In this pedagogical research, we study how the presentation of programming language topics affect the experience of the students at several skill levels. In high school aged students, we study the importance of visual metaphors for large group instruction. Circle and arrow diagrams visualize the function types, composition, and partial application in functional dataflow programs. With metaphors like this one, physically enumerating the language helps instruct large groups of students away from the computer (e.g. on a whiteboard) and answer questions about program behavior before translating into code. In introductory programming language classes, we study how a “discuss this” inquiry task models vocabulary and thought process around the week’s topic in order to encourage small group participation later when students are prompted with “do this” tasks. Positive effects of participation help TA instructor experiences immediately and can be compared against student reported self-efficacy for long-term student benefits. In upper-level undergraduate and graduate students, we study how to encourage and assess independent domain-specific language projects in a seminar style course while maintaining a group learning environment. We designed a novel, semester-long grading scheme to enable students to self-regulate learning (e.g. come to comparable results at different times in their projects) while specifying expectations explicitly as learning objectives (breadth) and levels of understanding (depth).
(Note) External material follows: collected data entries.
/-- Mask a AND b (R167). -/
def mandCore (rp : Rp) (h : Nat) (g : BitVec 2) (d : BitVec 3) (b : BitVec 3) (a : BitVec 3) (s : State) : Out :=
  vMaskOp rp h g d [a, b] (fun v => v a &&& v b) s

/-- MAND: mask a AND b (R167). -/
def execMand (g : BitVec 2) (d : BitVec 3) (b : BitVec 3) (a : BitVec 3) (s : State) : Out := onVec s (fun h => mandCore Rp.none h g d b a s)

/-- Mask a OR b (R167). -/
def morCore (rp : Rp) (h : Nat) (g : BitVec 2) (d : BitVec 3) (b : BitVec 3) (a : BitVec 3) (s : State) : Out :=
  vMaskOp rp h g d [a, b] (fun v => v a ||| v b) s

/-- MOR: mask a OR b (R167). -/
def execMor (g : BitVec 2) (d : BitVec 3) (b : BitVec 3) (a : BitVec 3) (s : State) : Out := onVec s (fun h => morCore Rp.none h g d b a s)

/-- Mask a XOR b (R167). -/
def mxorCore (rp : Rp) (h : Nat) (g : BitVec 2) (d : BitVec 3) (b : BitVec 3) (a : BitVec 3) (s : State) : Out :=
  vMaskOp rp h g d [a, b] (fun v => v a ^^^ v b) s

/-- MXOR: mask a XOR b (R167). -/
def execMxor (g : BitVec 2) (d : BitVec 3) (b : BitVec 3) (a : BitVec 3) (s : State) : Out := onVec s (fun h => mxorCore Rp.none h g d b a s)

/-- Mask a AND NOT b (R167). -/
def mandnCore (rp : Rp) (h : Nat) (g : BitVec 2) (d : BitVec 3) (b : BitVec 3) (a : BitVec 3) (s : State) : Out :=
  vMaskOp rp h g d [a, b] (fun v => v a &&& ~~~(v b)) s

/-- MANDN: mask a AND NOT b (R167). -/
def execMandn (g : BitVec 2) (d : BitVec 3) (b : BitVec 3) (a : BitVec 3) (s : State) : Out := onVec s (fun h => mandnCore Rp.none h g d b a s)

/-- Mask NOT a (R167). -/
def mnotCore (rp : Rp) (h : Nat) (g : BitVec 2) (d : BitVec 3) (a : BitVec 3) (s : State) : Out :=
  vMaskOp rp h g d [a] (fun v => ~~~(v a)) s

/-- MNOT: mask NOT a (R167). -/
def execMnot (g : BitVec 2) (d : BitVec 3) (a : BitVec 3) (s : State) : Out := onVec s (fun h => mnotCore Rp.none h g d a s)

/-- Mask a (R167). -/
def mmovCore (rp : Rp) (h : Nat) (g : BitVec 2) (d : BitVec 3) (a : BitVec 3) (s : State) : Out :=
  vMaskOp rp h g d [a] (fun v => v a) s

/-- MMOV: mask a (R167). -/
def execMmov (g : BitVec 2) (d : BitVec 3) (a : BitVec 3) (s : State) : Out := onVec s (fun h => mmovCore Rp.none h g d a s)

/-- k(d) takes the number of one bits of a mask (R167). -/
def mpopcCore (rp : Rp) (h : Nat) (g : BitVec 2) (d : BitVec 5) (a : BitVec 3) (s : State) : Out :=
  vFixed rp h g 2 [.mask a.toNat] [] (fun s => { VRes.of [] with kw := some (d.toNat, BitVec.ofNat 64 (popN 128 (s.mread h a.toNat).toNat)) }) s

/-- MPOPC: k(d) takes the number of one bits of a mask (R167). -/
def execMpopc (g : BitVec 2) (d : BitVec 5) (a : BitVec 3) (s : State) : Out := onVec s (fun h => mpopcCore Rp.none h g d a s)

/-- Sum mod 2^32 in the fixed-order tree (R176). -/
def vrsumCore (rp : Rp) (h : Nat) (g : BitVec 2) (d : BitVec 7) (a : BitVec 7) (m : BitVec 2) (s : State) : Out :=
  vReduce false rp h g d a m.toNat (fun _ x y => ((x + y) % 2 ^ 32, Flg.none)) 0 s

/-- VRSUM: sum mod 2^32 in the fixed-order tree (R176). -/
def execVrsum (g : BitVec 2) (d : BitVec 7) (a : BitVec 7) (m : BitVec 2) (s : State) : Out := onVec s (fun h => vrsumCore Rp.none h g d a m s)
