/-- Strided addressing (R182), 128 strides on for each repetition (R102). -/
def strideAddr (rp : Rp) (h : Nat) (k q : BitVec 5) (s : State) (i : Nat) : Word :=
  s.kread h k.toNat + BitVec.ofNat 64 (i + 128 * rp.j) * s.kread h q.toNat

/-- VLDS with its repetition (R181). -/
def vldsCore (rp : Rp) (h : Nat) (g : BitVec 2) (d : BitVec 7) (k : BitVec 5) (w : BitVec 3) (o : BitVec 9) (s : State) : Out :=
  vAccess rp h g true false d [] w true 0 (contigAddr rp h k o) s
/-- VSTS with its repetition (R181). -/
def vstsCore (rp : Rp) (h : Nat) (g : BitVec 2) (d : BitVec 7) (k : BitVec 5) (w : BitVec 3) (o : BitVec 9) (s : State) : Out :=
  vAccess rp h g false false d [] w true 0 (contigAddr rp h k o) s
/-- VLDG with its repetition (R181). -/
def vldgCore (rp : Rp) (h : Nat) (g : BitVec 2) (d : BitVec 7) (k : BitVec 5) (w : BitVec 3) (o : BitVec 9) (s : State) : Out :=
  vAccess rp h g true true d [] w true 0 (contigAddr rp h k o) s
/-- VSTG with its repetition (R181). -/
def vstgCore (rp : Rp) (h : Nat) (g : BitVec 2) (d : BitVec 7) (k : BitVec 5) (w : BitVec 3) (o : BitVec 9) (s : State) : Out :=
  vAccess rp h g false true d [] w true 0 (contigAddr rp h k o) s
/-- VGATHS with its repetition (R181). -/
def vgathsCore (rp : Rp) (h : Nat) (g : BitVec 2) (d x : BitVec 7) (k : BitVec 5) (w : BitVec 3) (m : BitVec 2) (s : State) : Out :=
  vAccess rp h g true false d [.vreg x.toNat] w false m.toNat (indexAddr h k x) s
/-- VSCATS with its repetition (R181). -/
def vscatsCore (rp : Rp) (h : Nat) (g : BitVec 2) (d x : BitVec 7) (k : BitVec 5) (w : BitVec 3) (m : BitVec 2) (s : State) : Out :=
  vAccess rp h g false false d [.vreg x.toNat] w false m.toNat (indexAddr h k x) s
/-- VGATHG with its repetition (R181). -/
def vgathgCore (rp : Rp) (h : Nat) (g : BitVec 2) (d x : BitVec 7) (k : BitVec 5) (w : BitVec 3) (m : BitVec 2) (s : State) : Out :=
  vAccess rp h g true true d [.vreg x.toNat] w false m.toNat (indexAddr h k x) s
/-- VSCATG with its repetition (R181). -/
def vscatgCore (rp : Rp) (h : Nat) (g : BitVec 2) (d x : BitVec 7) (k : BitVec 5) (w : BitVec 3) (m : BitVec 2) (s : State) : Out :=
  vAccess rp h g false true d [.vreg x.toNat] w false m.toNat (indexAddr h k x) s
/-- VLDSR with its repetition (R181). -/
def vldsrCore (rp : Rp) (h : Nat) (g : BitVec 2) (d : BitVec 7) (q k : BitVec 5) (w : BitVec 3) (m : BitVec 2) (s : State) : Out :=
  vAccess rp h g true false d [] w false m.toNat (strideAddr rp h k q) s
/-- VSTSR with its repetition (R181). -/
def vstsrCore (rp : Rp) (h : Nat) (g : BitVec 2) (d : BitVec 7) (q k : BitVec 5) (w : BitVec 3) (m : BitVec 2) (s : State) : Out :=
  vAccess rp h g false false d [] w false m.toNat (strideAddr rp h k q) s
/-- VLDGR with its repetition (R181). -/
def vldgrCore (rp : Rp) (h : Nat) (g : BitVec 2) (d : BitVec 7) (q k : BitVec 5) (w : BitVec 3) (m : BitVec 2) (s : State) : Out :=
  vAccess rp h g true true d [] w false m.toNat (strideAddr rp h k q) s
/-- VSTGR with its repetition (R181). -/
def vstgrCore (rp : Rp) (h : Nat) (g : BitVec 2) (d : BitVec 7) (q k : BitVec 5) (w : BitVec 3) (m : BitVec 2) (s : State) : Out :=
  vAccess rp h g false true d [] w false m.toNat (strideAddr rp h k q) s

/-- VLDS (R181): contiguous scratchpad load. -/
def execVlds (g : BitVec 2) (d : BitVec 7) (k : BitVec 5) (w : BitVec 3) (o : BitVec 9) (s : State) : Out :=
  onVec s (fun h => vldsCore Rp.none h g d k w o s)
/-- VSTS (R181): contiguous scratchpad store. -/
def execVsts (g : BitVec 2) (d : BitVec 7) (k : BitVec 5) (w : BitVec 3) (o : BitVec 9) (s : State) : Out :=
  onVec s (fun h => vstsCore Rp.none h g d k w o s)
/-- VLDG (R181): contiguous global load. -/
def execVldg (g : BitVec 2) (d : BitVec 7) (k : BitVec 5) (w : BitVec 3) (o : BitVec 9) (s : State) : Out :=
  onVec s (fun h => vldgCore Rp.none h g d k w o s)
/-- VSTG (R181): contiguous global store. -/
def execVstg (g : BitVec 2) (d : BitVec 7) (k : BitVec 5) (w : BitVec 3) (o : BitVec 9) (s : State) : Out :=
  onVec s (fun h => vstgCore Rp.none h g d k w o s)
/-- VGATHS (R181): scratchpad gather. -/
def execVgaths (g : BitVec 2) (d x : BitVec 7) (k : BitVec 5) (w : BitVec 3) (m : BitVec 2) (s : State) : Out :=
  onVec s (fun h => vgathsCore Rp.none h g d x k w m s)
/-- VSCATS (R181): scratchpad scatter. -/
def execVscats (g : BitVec 2) (d x : BitVec 7) (k : BitVec 5) (w : BitVec 3) (m : BitVec 2) (s : State) : Out :=
  onVec s (fun h => vscatsCore Rp.none h g d x k w m s)
/-- VGATHG (R181): global gather. -/
def execVgathg (g : BitVec 2) (d x : BitVec 7) (k : BitVec 5) (w : BitVec 3) (m : BitVec 2) (s : State) : Out :=
  onVec s (fun h => vgathgCore Rp.none h g d x k w m s)
/-- VSCATG (R181): global scatter. -/
def execVscatg (g : BitVec 2) (d x : BitVec 7) (k : BitVec 5) (w : BitVec 3) (m : BitVec 2) (s : State) : Out :=
  onVec s (fun h => vscatgCore Rp.none h g d x k w m s)
/-- VLDSR (R181): strided scratchpad load. -/
def execVldsr (g : BitVec 2) (d : BitVec 7) (q k : BitVec 5) (w : BitVec 3) (m : BitVec 2) (s : State) : Out :=
  onVec s (fun h => vldsrCore Rp.none h g d q k w m s)
/-- VSTSR (R181): strided scratchpad store. -/
def execVstsr (g : BitVec 2) (d : BitVec 7) (q k : BitVec 5) (w : BitVec 3) (m : BitVec 2) (s : State) : Out :=
  onVec s (fun h => vstsrCore Rp.none h g d q k w m s)
/-- VLDGR (R181): strided global load. -/
def execVldgr (g : BitVec 2) (d : BitVec 7) (q k : BitVec 5) (w : BitVec 3) (m : BitVec 2) (s : State) : Out :=
  onVec s (fun h => vldgrCore Rp.none h g d q k w m s)
/-- VSTGR (R181): strided global store. -/
def execVstgr (g : BitVec 2) (d : BitVec 7) (q k : BitVec 5) (w : BitVec 3) (m : BitVec 2) (s : State) : Out :=
  onVec s (fun h => vstgrCore Rp.none h g d q k w m s)

/-! ## Slab rows -/

/-- A slab access (R189): state-use outside SLABWIN (R16), then a wait for the slab's state and for no claim (R198). Lane i is
word 128 r + i of the slab (R189, R202). -/
def vSlab (load : Bool) (g : BitVec 2) (d : BitVec 7) (z : BitVec 5) (c : BitVec 3) (change : Bool) (row : BitVec 5) (s : State) : Out :=
  onVec s (fun h =>
    let wait := if load then Wait.slabFull z.toNat true else .slabEmpty z.toNat true
    vReady Rp.none h (!(s.res h).slabOk z.toNat) (s.counterWait h (ctrOf c) ++ [wait]) (if load then [] else [.vreg d.toNat])
      (if load then [(.vreg d.toNat, none)] else []) s (fun s =>
        let v : VOp := { s.newVOp h (ctrOf c) load false d.toNat (.slab z.toNat row.toNat change) with
          todo := allLanes, all := allLanes, addrs := (List.range 128).map (fun i => (i, 128 * row.toNat + i)) }
        .next (vNext Rp.none h g.toNat (s.beginVOp v).fresh1)))

/-- VSLR (R189): rows 2r and 2r + 1 of slab z; h = 1 is the consume form. -/
def execVslr (g : BitVec 2) (d : BitVec 7) (z : BitVec 5) (w : BitVec 3) (h : BitVec 1) (r : BitVec 5) (s : State) : Out :=
  vSlab true g d z w (decide (h = 1)) r s
/-- VSLW (R189): h = 1 is the release form. -/
def execVslw (g : BitVec 2) (d : BitVec 7) (z : BitVec 5) (w : BitVec 3) (h : BitVec 1) (r : BitVec 5) (s : State) : Out :=
  vSlab false g d z w (decide (h = 1)) r s

/-! ## Wait counters -/

/-- The finished accesses on a counter that a WAITC with bound n covers: all but the latest n to report (R190). -/
def State.covered (s : State) (h k n : Nat) : List VOp :=
  let mine := s.vops.filter (fun v => v.h == h && decide (v.ctr = some k))
  let out := (mine.filter (fun v => !v.finished)).length
  let fin := mine.filter (·.finished)
  let late := n - out
  fin.filter (fun v => decide (late ≤ (fin.filter (fun u => decide (v.order < u.order))).length))

/-- The deferred fault of an access parks the instruction that meets it (R184, R190). -/
def State.deliverVop (s : State) (v : VOp) : State :=
  match v.fault with
  | some f => s.parkWith v.h .v (.vector v.id) f
  | none => s

/-- WAITC (R190): a wait for count ≤ n; a deferred fault of an access it covers parks it (R184). -/
def execWaitc (g : BitVec 2) (c : BitVec 3) (n : BitVec 6) (s : State) : Out :=
  onVec s (fun h =>
    vReady Rp.none h false [.counter c.toNat n.toNat] [] [] s (fun s =>
      let cov := s.covered h c.toNat n.toNat
      match cov.find? (fun v => decide (v.fault ≠ none)) with
      | some v => .next (s.deliverVop v)
      | none =>
        .next (vNext Rp.none h g.toNat { s with vops := s.vops.filter (fun v => !cov.any (fun u => u.id == v.id)) })))
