-- ==== Sys2Proof/Machine/Collective.lean ====
section
/-!
DEFINITION. The collective engines: the COLL group (R250, R263 to R266, R365), the steps (R265 to R271), chunks, staging and
arbitration (R366 to R369), windows and credits (R371, R377), flushes, stragglers and watchdogs (R373 to R376).
-/

namespace Sys2Proof.Machine

open Sys2Proof

/-! ## Records (R250) -/

/-- Bytes that a COLL function reads: loads of the issuing path, a unit each (R250, R275); the function goes on when they have returned. -/
def recLoad (w : Who) (h va n : Nat) (s : State) (k : List Byte → State → Out) : Out :=
  heldOp w true va n s (fun s =>
    let us := readUnits 1 [(va, n)]
    let m := s.recBytes w.owner w.path
    match us.filter (fun u => (allBytes m u.1 u.2).isNone) with
    | [] => k (us.flatMap (fun u => (allBytes m u.1 u.2).getD [])) s
    | l =>
      let out := fun (a : Nat) => s.gaccs.any (fun g => decide (g.owner = w.owner) && decide (g.path = w.path) && decide (g.dest = .record) && decide (g.va = a))
      match s.targetsOf h .load ((l.filter (fun u => !out u.1)).map (fun u => (u.1, u.2, 0))) with
      | .error (a, .bad f) => .next ((s.touchFault w.tlb (s.asidOf w) a).takeFault w .instr f)
      | .error (a, _) => .next (s.touchTlb w.tlb (s.asidOf w) a .load)
      | .ok ts => .next (ts.foldl (fun s p => (s.touchTlb w.tlb (s.asidOf w) p.1 .load).pushGacc (mkLoad w s p.2.2.2 p.1 p.2.1 false 0 .record)) s))

/-- A COLL function (R127, R250): performed after every earlier store of the issuing path has committed. -/
def collOp (i : Instr) (s : State) (k : Who → Nat → Out) : Out :=
  onTile i s (fun w h => if s.storesOut w.owner w.path then .next s else k w h)

/-- The record a COLL function reads: state-use for an address that is no multiple of 64. -/
def collRec (i : Instr) (x : BitVec 6) (s : State) (k : Who → Nat → List Byte → State → Out) : Out :=
  collOp i s (fun w h =>
    let a := s.lreg w x.toNat
    if a.toNat % 64 ≠ 0 then .next (s.stateUse w) else recLoad w h a.toNat 64 s (k w h))

/-- The result of a COLL function; what it read elsewhere is dropped. -/
def collResult (w : Who) (x : BitVec 6) (v : Word) (s : State) : State := localResult w x.toNat v (s.setRec w.owner w.path [])

/-- n bytes of a record at an offset, little-endian. -/
def recNat (bs : List Byte) (off n : Nat) : Nat := leNat ((bs.drop off).take n)

/-! ## CCOMM (R250, R365, R366) -/

/-- The rules of a communicator record's fields. -/
def ccommOk (bs : List Byte) : Bool :=
  decide (recNat bs 8 1 ≤ 3) && within (recNat bs 9 1) 1 16 && decide (recNat bs 10 1 ≤ 4) && decide (recNat bs 11 1 ≤ 1) &&
  decide (recNat bs 12 4 ≠ 0) && decide (recNat bs 16 48 = 0)

/-- The members of an engine. -/
def State.commsOf (s : State) (q : Nat) : List Comm := (s.comms.filter (fun kc => kc.2.live && decide (kc.1 / 256 = q))).map (·.2)

/-- A member is formed, or 0 when the engine's resources are exhausted (R364, R366). -/
def State.ccommForm (s : State) (h : Nat) (bs : List Byte) (rank size : Nat) (pkgs : FMap (BitVec 10)) : State × Word :=
  let q := hTile h / 72
  let hd : Word := BitVec.ofNat 64 (recNat bs 0 8)
  let slots := recNat bs 9 1
  let cb := 4096 * 2 ^ recNat bs 10 1
  let used := ((s.commsOf q).map (fun c => 8 * c.slots * c.chunkBytes)).foldl (· + ·) 0
  match (List.range 256).find? (fun i => !(s.comm (256 * q + i)).live) with
  | none => (s, 0)
  | some i =>
    if 64 * 2 ^ 20 < used + 8 * slots * cb then (s, 0)
    else
      let r := s.res h
      let ident := r.ident
      let ord := match s.ccount.find? (fun p => decide (p.1 = hd) && decide (p.2.1 = rank)) with | some p => p.2.2 | none => 0
      let handle := s.newHandle ((s.comms.filter (fun kc => kc.2.live)).map (fun kc => kc.2.handle))
      let n := fget 0 r.ccomms hd.toNat
      let x : Comm := { Comm.start with
        live := true, handle := handle, asid := r.asid, cohort := hd, ordinal := ord, rank := rank, size := size,
        cls := BitVec.ofNat 2 (recNat bs 8 1), slots := slots, chunkBytes := cb, bounded := decide (recNat bs 11 1 = 1),
        timeout := BitVec.ofNat 32 (recNat bs 12 4), pkgs := pkgs, ident := ident, startBy := .task h }
      let s := (s.fresh1.setComm (256 * q + i) x).modRes h (fun r => { r with ccomms := fput r.ccomms hd.toNat (n + 1) })
      ({ s with ccount := (hd, rank, ord + 1) :: s.ccount.filter (fun p => !(decide (p.1 = hd) && decide (p.2.1 = rank))),
                formed := (ident, hd, n, handle) :: s.formed }, handle)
Since the unique experiences students have while implementing their DSLs are a valuable pedagogical resource, we designed the course to prioritize in-class time for peer instruction and critique of related reading and each other’s work and bundled lecture material as video with homework assignments in a flipped classroom, blended learning style. In summary, this pedagogical research explores tailoring the teaching interventions used to student skill level, student agency in the task, and to the size of the instructed audience to better present the programming language topic.